Figure 14-2. Non-EMS Interface Architecture Example


When a problem occurs in the network, the SNMP monitoring application receives messages from the MSPP network and raises the appropriate alarms. Many of the fault-management software today allow complex logic to be programmed within it, to eliminate some of the manual troubleshooting.

Note

A person's logic and years of experience and knowledge can be useful in solving a particular problem.


This fault-management software is useful in MSPP networks when the underlying technology is SONET or DWDM and the end-to-end service is Ethernet and storage networking. In this scenario, the SONET expert might not be the same person as the Ethernet expert, so multiple organizations must work together.

A collection engine, also known as a probe, is software that can periodically poll devices for statistics and receive SNMP traps when faults occur. However, when a fault occurs, the service provider has no idea which customers are impacted. Fault-management software can help resolve this problem and also automate the fault-resolution process by doing the following:

  • Detecting the problem by receiving the traps and correlating the traps from each endpoint into one alarm for the connectivity problem

  • Localizing and diagnosing the problem in general

  • Reconfiguring the MSPP if it is misconfigured

  • Confirming that service has been re-established

Using SNMP MIBs for Fault Management

You can use different management protocols for fault management in a MSPP network. The Cisco 15454 uses two management protocols: SNMP and TL1. Certain service providers, such as incumbent local exchange carriers (ILECs), traditionally use TL1 to monitor networks; large corporate networks and Internet service providers (ISPs) traditionally use SNMP to monitor networks. SNMP has been applied to telecom interfaces such as DS1, DS3, and SONET interfaces. In other words, SNMP MIBs have been developed for these telecom interfaces to allow fault-management and performance-management systems to monitor them.

What Is an SNMP MIB?

An SNMP MIB defines the management information that is collected and stored on communications equipment, such as an MSPP. The SNMP MIB contains a list of parameters, commonly referred to as objects, that defines what information can be collected. Standard MIBs have been written by the standards Internet Engineering Task Force (IETF). Equipment vendors also write their own proprietary MIBs for their equipment to fill in the gaps of additional information that is not contained as part of standard MIBs. These proprietary MIBs are necessary to completely monitor an end-to-end service such as Ethernet traffic on a MSPP ring.

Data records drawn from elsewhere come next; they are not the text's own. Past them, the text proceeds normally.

-- ==== Sys2Proof/Machine/Management.lean ====
section
/-! DEFINITION. The management commands of the engine itself and of the report unit, the reads, ABANDON_TRAY and SOFT_RESET
(chapter 10). -/

namespace Sys2Proof.Machine

/-- CONFIGURE's execution: all eight fields are written together (R173). -/
def configureAct (params : List Byte) (s : State) : State × Reply :=
  match parseConfigure params with
  | none => refuse s .badParam
  | some g => ({ s with settings := g }, .done .ok g.bytes)

/-- CONFIGURE (R173). -/
def execConfigure (tag : Byte) (params : List Byte) (s : State) : Host.Outcome State Fault Refusal :=
  .next (s.runCommand tag 0x01 params (configureAct params))

/-- BAD_COMMAND: the code names no command (R170). -/
def execBadCommand (tag code : Byte) (params : List Byte) (s : State) : Host.Outcome State Fault Refusal :=
  .next (s.runCommand tag code params (fun s => refuse s .badCommand))

/-! ### The report unit's commands (R160, R161) -/

/-- EVENT_ROUTE's execution (R160). -/
def eventRouteAct (params : List Byte) (s : State) : State × Reply :=
  match parseRoute params with
  | none => refuse s .badParam
  | some (k, r) => ({ s with routes := s.routes.set k r }, .done .ok [byteOf (k.val + 1), byteOf r.code])

/-- EVENT_ROUTE (R160). -/
def execEventRoute (tag : Byte) (params : List Byte) (s : State) : Host.Outcome State Fault Refusal :=
  .next (s.runCommand tag 0x11 params (eventRouteAct params))

/-- ACK_ATTENTION's execution (R161). -/
def ackAttentionAct (params : List Byte) (s : State) : State × Reply :=
  if params = [] then ({ s with attention := false }, .done .ok []) else refuse s .badParam

/-- ACK_ATTENTION (R161). -/
def execAckAttention (tag : Byte) (params : List Byte) (s : State) : Host.Outcome State Fault Refusal :=
  .next (s.runCommand tag 0x12 params (ackAttentionAct params))

/-! ### ABANDON_TRAY (R24, R25, R99) -/

/-- ABANDON_TRAY's execution, by the state of the tray's context (R24). -/
def abandonTrayAct (params : List Byte) (s : State) : State × Reply :=
  match parseTray params with
  | none => refuse s .badParam
  | some t =>
    let done := Reply.done .ok (bytes2 t.val)
    match s.lookup t with
    | none => refuse s .notFound
    | some i =>
      match (s.context i).state with
      | .grading => (s.modContext i (fun c => { c with abandonMark := true }), .wait)
      | .ordered => ((s.cancelOrder i).closeContext i .abandoned none, done)
      | _ => (s.closeContext i .abandoned none, done)

/-- ABANDON_TRAY (R24). -/
def execAbandonTray (tag : Byte) (params : List Byte) (s : State) : Host.Outcome State Fault Refusal :=
  .next (s.runCommand tag 0x0C params (abandonTrayAct params))

/-! ### Reads (R178 to R181) -/

/-- The forced causes as a set: bit 0 NO_PROFILE to bit 4 OBSERVATION_LOST (R178). -/
def Causes.byte (k : Causes) : Byte :=
  byteOf (k.noProfile.toNat + 2 * k.manualDefect.toNat + 4 * k.labelMismatch.toNat + 8 * k.missingMandatory.toNat
    + 16 * k.observationLost.toNat)

/-- Tags present as sent: 0 absent, 1 yes, 2 no (R178). -/
def tagsByte : Option Bool → Byte
  | none => 0
  | some true => 1
  | some false => 2

/-- A signed score part as a byte in two's complement (R147). -/
def signedByte (x : Int) : Byte := BitVec.ofInt 8 x

/-- A held target as sent, 255 in each place when there is none (R178). -/
def heldTargetBytes : Option ChosenTarget → List Byte
  | some ct => [byteOf ct.target.cls.code, byteOf ct.target.first.val, byteOf ct.target.width, byteOf ct.target.spread.code,
      byteOf (windowCode ct.window)]
  | none => [255, 255, 255, 255, 255]

/-- Part 0 of READ_CONTEXT: 48 bytes (R178). -/
def Context.recordBytes (c : Context) (i : ContextIndex) : List Byte :=
  [byteOf i.val, byteOf c.state.code, byteOf c.category.val, byteOf c.tier.val, byteOf c.season.val, byteOf c.size.val,
    byteOf c.reason.val] ++ bytes2 c.days.val ++ bytes2 c.catalogue ++ bytes4 c.orderRef.toNat
    ++ bytes2 (c.measured.getD 65535)
    ++ [tagsByte c.tags, flagByte c.mismatch, c.expected, c.reported, c.lost, flagByte c.late, flagByte c.overflow,
      flagByte c.manualDropped, flagByte c.abandonMark, byteOf c.laps, byteOf (gradeCode c.grade)]
    ++ bytes2 c.score.defect ++ bytes2 c.score.weight ++ bytes2 c.score.age
    ++ [byteOf c.score.tag, signedByte c.score.reason] ++ bytes2 c.score.total ++ [c.causes.byte]
    ++ heldTargetBytes c.target
    ++ [flagByte c.ageUnknown, flagByte c.weightUnchecked, flagByte c.exceptionRoute, byteOf c.observations.length]

/-- A list entry as READ_CONTEXT sends it (R178). -/
def Observation.bytes (o : Observation) : List Byte :=
  [byteOf o.code.val, byteOf o.zone, byteOf o.extent] ++ bytes2 o.points ++ [flagByte o.manual]

/-- The part of a context that READ_CONTEXT returns (R178). -/
def Context.partBytes (c : Context) (i : ContextIndex) (part : Fin 3) : List Byte :=
  if part = 0 then c.recordBytes i
  else
    let entries := if part = 1 then c.observations.take 6 else (c.observations.drop 6).take 6
    [byteOf i.val, byteOf c.state.code, byteOf c.observations.length] ++ entries.flatMap Observation.bytes

/-- READ_CONTEXT's execution (R178). -/
def readContextAct (params : List Byte) (s : State) : State × Reply :=
  match parseReadContext params with
  | none => refuse s .badParam
  | some (t, part) =>
    match s.lookup t with
    | none => refuse s .notFound
    | some i => (s, .done .ok ((s.context i).partBytes i part))

/-- READ_CONTEXT (R178). -/
def execReadContext (tag : Byte) (params : List Byte) (s : State) : Host.Outcome State Fault Refusal :=
  .next (s.runCommand tag 0x0D params (readContextAct params))

/-- The ACTIVE descriptor's fields as READ_CHUTE sends them; the values of a FREE descriptor, all 0, where there is none
(R179). -/
def Descriptor.bytes (D : Descriptor) : List Byte :=
  bytes2 D.toteId.toNat ++ bytes2 D.readId.toNat ++ [byteOf D.capacity] ++ bytes2 D.weightLimit
    ++ [flagByte D.continueFlag, byteOf D.committedItems] ++ bytes2 D.committedGrams ++ [byteOf D.reservedItems]
    ++ bytes2 D.reservedGrams ++ [byteOf D.strays]

/-- A close cause as READ_CHUTE sends it, 255 for none (R179). -/
def causeByte : Option CloseCause → Byte
  | some c => byteOf c.code
  | none => 255

/-- READ_CHUTE's snapshot (R179). -/
def State.chuteBytes (s : State) (k : Chute) : List Byte :=
  let c := s.chute k
  let D : Descriptor := match c.active with
    | some d => s.descriptor d
    | none => {}
  [byteOf k.val, byteOf c.state.code, flagByte c.disabled, flagByte c.jammed, descriptorByte c.pending,
    descriptorByte c.active, causeByte c.pendingCause, byteOf (s.ordersAt k)] ++ D.bytes
    ++ byteOf c.chain.length :: (c.chain.take 32).map (fun d => byteOf d.val)

/-- READ_CHUTE's execution (R179). -/
def readChuteAct (params : List Byte) (s : State) : State × Reply :=
  match parseChute params with
  | none => refuse s .badParam
  | some k => (s, .done .ok (s.chuteBytes k))

/-- READ_CHUTE (R179). -/
def execReadChute (tag : Byte) (params : List Byte) (s : State) : Host.Outcome State Fault Refusal :=
  .next (s.runCommand tag 0x0E params (readChuteAct params))

/-- READ_TABLE's execution: the payload echoes the three bytes and then carries the entry (R180). -/
def readTableAct (params : List Byte) (s : State) : State × Reply :=
  match s.readTable params with
  | none => refuse s .badParam
  | some fields => (s, .done .ok (params ++ fields))

/-- READ_TABLE (R180). -/
def execReadTable (tag : Byte) (params : List Byte) (s : State) : Host.Outcome State Fault Refusal :=
  .next (s.runCommand tag 0x0F params (readTableAct params))

/-- The number of contexts in a state (R181). -/
def State.contextsIn (s : State) (st : ContextState) : Nat := s.contexts.toList.countP (fun c => c.state = st)

/-- READ_STATUS's snapshot (R181). -/
def State.statusBytes (s : State) : List Byte :=
  ([ContextState.free, .opened, .queued, .grading, .graded, .ordered, .reporting].flatMap
      (fun st => bytes2 (s.contextsIn st)))
    ++ bytes2 s.gradingQueue.length ++ s.ports.toList.map (fun P => byteOf P.state.code)
    ++ [byteOf s.lineLink.code, byteOf s.sorterLink.code, byteOf s.outbound.length, flagByte s.attention]
    ++ s.routes.toList.map (fun r => byteOf r.code)
    ++ [byteOf (s.descriptors.toList.countP (fun D => D.state = .free)), byteOf s.orders.length] ++ s.settings.bytes

/-- READ_STATUS's execution (R181). -/
def readStatusAct (params : List Byte) (s : State) : State × Reply :=
  if params = [] then (s, .done .ok s.statusBytes) else refuse s .badParam

/-- READ_STATUS (R181). -/
def execReadStatus (tag : Byte) (params : List Byte) (s : State) : Host.Outcome State Fault Refusal :=
  .next (s.runCommand tag 0x10 params (readStatusAct params))

/-! ### SOFT_RESET (R182) -/

/-- A port record after soft reset: the classes and the capability are kept (R142). -/
def PortRecord.softReset (P : PortRecord) : PortRecord :=
  { expectedClass := P.expectedClass, detectedClass := P.detectedClass, capability := P.capability }

/-- The settings after soft reset, by the lock flag (R175). -/
def Settings.softReset (g : Settings) : Settings := if g.lock then g else {}

/-- The frame that the line link is sending: an entry of a queue emptied by an earlier soft reset, else the head of the
outbound queue while the link is UP (R153, R155). -/
def State.sending (s : State) : Option OutFrame :=
  s.lineFinishing <|> (if s.lineLink = .up then s.outbound.head? else none)

/-- The one step of SOFT_RESET across every block (R182). Tables, windows and defaults, links and the sorter's waiting answers
are kept; no frame being sent is interrupted, on the line link or at a station port (R155). -/
def State.softReset (s : State) : State :=
  { s with
    contexts := State.reset.contexts
    trayMap := State.reset.trayMap
    gradingQueue := []
    stampCounter := 0
    inFlight := none
    orders := []
    chutes := State.reset.chutes
    descriptors := State.reset.descriptors
    waitingTotes := []
    ports := vecMap PortRecord.softReset s.ports
    stationTx := vecOf s.stationSending
    lineFinishing := s.sending
    outbound := []
    routes := if s.settings.lock then s.routes else State.reset.routes
    attention := false
    dropped := 0
    settings := s.settings.softReset }

/-- SOFT_RESET's execution (R182). -/
def softResetAct (params : List Byte) (s : State) : State × Reply :=
  if params = [] then (s.softReset, .done .ok []) else refuse s .badParam

/-- SOFT_RESET (R182, R183). -/
def execSoftReset (tag : Byte) (params : List Byte) (s : State) : Host.Outcome State Fault Refusal :=
  .next (s.runCommand tag 0x13 params (softResetAct params))

end Sys2Proof.Machine
end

Vendors decide which MIBs to implement on their communications equipment. Reading SNMP MIBs can be overwhelming because of the large number of objects defined by the MIB. Service providers and other companies might choose to collect only the MIB objects needed to help prevent services from degrading or failing.

An SNMP-managed network has two components: SNMP agents and an SNMP manager. An SNMP agent is software that resides on the MSPP and is responsible for keeping track of information on the MSPP inventory, fault management, and performance management. The MIB provides a blueprint of this information in the form of objects. The SNMP manager can access all or a subset of these SNMP objects.

Note

An SNMP monitoring application contains the SNMP Manager component and is part of the fault-management software. Fault-management software is typically included in a network management system.


The SNMP manager accesses this information by either retrieving (commonly referred to as polling) this information or having the SNMP agent autonomously send notifications of events to it. These notifications, called SNMP traps, are used to notify the network-management system when certain important events occur, such as Ethernet frames being dropped. The SNMP agent sends these unsolicited traps to the network-management system. For example, traps can alert the SNMP monitoring application of a certain condition on the network, such as monitoring Ethernet link status (up or down) or other significant events. Figure 14-3 shows the SNMP agent architecture and messages.

Figure 14-3. SNMP Agent on an MSPP


Some data and telecom equipment allows SNMP network-management systems to configure and monitor the equipment. You cannot provision services on the Cisco 15454 using SNMP, but you can poll information and receive SNMP traps.

Note

Because SNMP traps use an unreliable transport protocol, called Unreliable Data Protocol (UDP), delivery of these messages cannot be guaranteed. However, SNMP Version 2 uses an Inform message to issue a notification that requires an acknowledgment from the SNMP manager. ONS 15454 does not support the Inform message, yet it can support SNMPv1 and SNMPv2c simultaneously.


SNMP Traps

SNMP traps allow a MSPP to report the occurrence of an event to one or more network-management systems; the ONS 15454 can send traps to up to 10 different SNMP-management systems.

The network-management system can use events that occur on an MSPP to carry out fault management, capacity management, performance management, or configuration management.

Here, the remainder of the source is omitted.